This began the process of attempting to get back the DAT from Mike so that Brent and Jason could press their CDs. We still, after many conversations with Mike, have yet to get our DAT tape back from him. As you recall, it IS our property, not Mike’s, and there is really the root of all of this. Mike has continually refused to return our DAT to us, and has continually refused to stop repressing the record that we paid for. That record is Mike’s only in that it has a CTW logo on it, we paid for the recording and everything else involved in the music that it contains. In addition WE own the copy right on that music, not Mike.
It comes to this: Mike has made it very clear to all of us that he has full intentions of repressing the record. He has advertised for it in zines, and many people have seen him selling it in the recent past. This is being done for ONE reason and one reason only. Because Mike knows he can make money off of the record and the controversy that surrounds it. He’s not doing it because he believes in us, or because he even necessarily believes in the message that our side of the record contains, he is doing for financial gain.
The tactics used by Mike Warden throughout this entire ordeal smart tremendously of big business tactics used by major labels. We don’t have the money or resources to go after him legally, so he knows that there is nothing that we can do to him in that department, and he is counting on the fact that word of this travesty won’t get around too much to hurt his “market share”.
Basically the facts in this incident can be summed up in several points:
– We paid for absolutely every expense related to our contribution to that record, and we own its copyright.
– We made many efforts to get in touch with Mike to try to settle this without having to go to this length.
– Mike in his own words thinks that we are “full of shit” and that we don’t really stand for anything that we talk about in our records, yet he still wants to do this record.
– Mike knows that he can make a profit off of this record.
It is for these reasons why we are asking you to boycott Mike Warden and Conquer The World Records, and in doing so send a message that big business tactics, and greed will not be supported in the hardcore / punk community.
Thank you for reading. Action and reaction is now in the hands of you the reader.
-Can you describe the process of hand-making the BSF/JMN record covers? Where did all this take place?
We recycled previous CTW releases by turning them inside out and screen-printed the blank portion of the covers. Mike used his networking and took care of it all, I believe that the process took place in the basement of the Ham house.
-When did this release come out, how many copies of this vinyl got pressed and in how many colors?
I believe this release came out in early 1996. Initially we pressed 1000 records on red and black vinyls, I’m unsure how many have been repressed since then
-What was the idea behind having a degree sign (º) in the catalog numbers?
It was to be original and looked great, it was Mike Derrick’s idea.
-In the BSF/JMN split 12″ booklet, next to the Cascade logo, the label’s write-up says “Jazzman’s Needle. Boy Sets Fire. Monday… -Thank you”. What’s “Monday” referring to?
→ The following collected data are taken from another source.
-- ==== Sys2Proof/Laws/Bits.lean ====
section
/-! SUPPORT. Laws of the width test, truncation and field elements. -/

namespace Sys2Proof.Laws

theorem bitLen_le_iff (N v : Nat) : bitLen v ≤ N ↔ v < 2 ^ N := by
  unfold bitLen
  by_cases hv : v = 0
  · simp [hv]
  · simp only [hv, if_false]
    rw [Nat.succ_le_iff, Nat.log2_lt hv]

theorem fits_iff (N v : Nat) : fits N v = true ↔ v < 2 ^ N := by
  simp [fits, bitLen_le_iff]

theorem lt_two_pow_bitLen (v : Nat) : v < 2 ^ bitLen v := (bitLen_le_iff _ _).1 (Nat.le_refl _)

/-- R12: `trunc_N(v)` is `v mod 2^N`. -/
theorem trunc_eq_mod (N v : Nat) : trunc N v = v % 2 ^ N := by
  unfold trunc
  split
  · rename_i h
    rw [Nat.mod_eq_of_lt ((fits_iff N v).1 h)]
  · rfl

theorem trunc_lt (N v : Nat) : trunc N v < 2 ^ N := by
  rw [trunc_eq_mod]
  exact Nat.mod_lt _ (Nat.two_pow_pos N)

theorem trunc_of_lt {N v : Nat} (h : v < 2 ^ N) : trunc N v = v := by
  rw [trunc_eq_mod, Nat.mod_eq_of_lt h]

/-- Truncation to a wider bus first changes nothing. -/
theorem trunc_trunc {M N : Nat} (h : M ≤ N) (v : Nat) : trunc M (trunc N v) = trunc M v := by
  simp only [trunc_eq_mod]
  exact Nat.mod_mod_of_dvd v (pow_dvd_pow 2 h)

theorem fe_eq_mod (n v : Nat) : Machine.fe n v = v % 2 ^ n := trunc_eq_mod n v

theorem fe_lt (n v : Nat) : Machine.fe n v < 2 ^ n := trunc_lt n v

end Sys2Proof.Laws
end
Monday Busque is a local indie rock hero! He hooked us up with the printing of the booklets (he and Tenny worked together at Kinko’s). Monday currently plays in a rad Detroit band called “Destroy this Place”.
-Cascade’s third release was for Empathy, your previous band at the time, which had already been broken up since July of 1995; but had gone back in studio in September of 1995 to record the final written songs. Apparently some members of the band didn’t want this material to be released, it being supposedly recorded only for documentation purposes. The “I Need” EP ended up coming out on both 12″ vinyl and CD as a co-production between Cascade Records and Conquer the World Records. Whose idea was it to release this material and what was each label’s responsibility in making this happen?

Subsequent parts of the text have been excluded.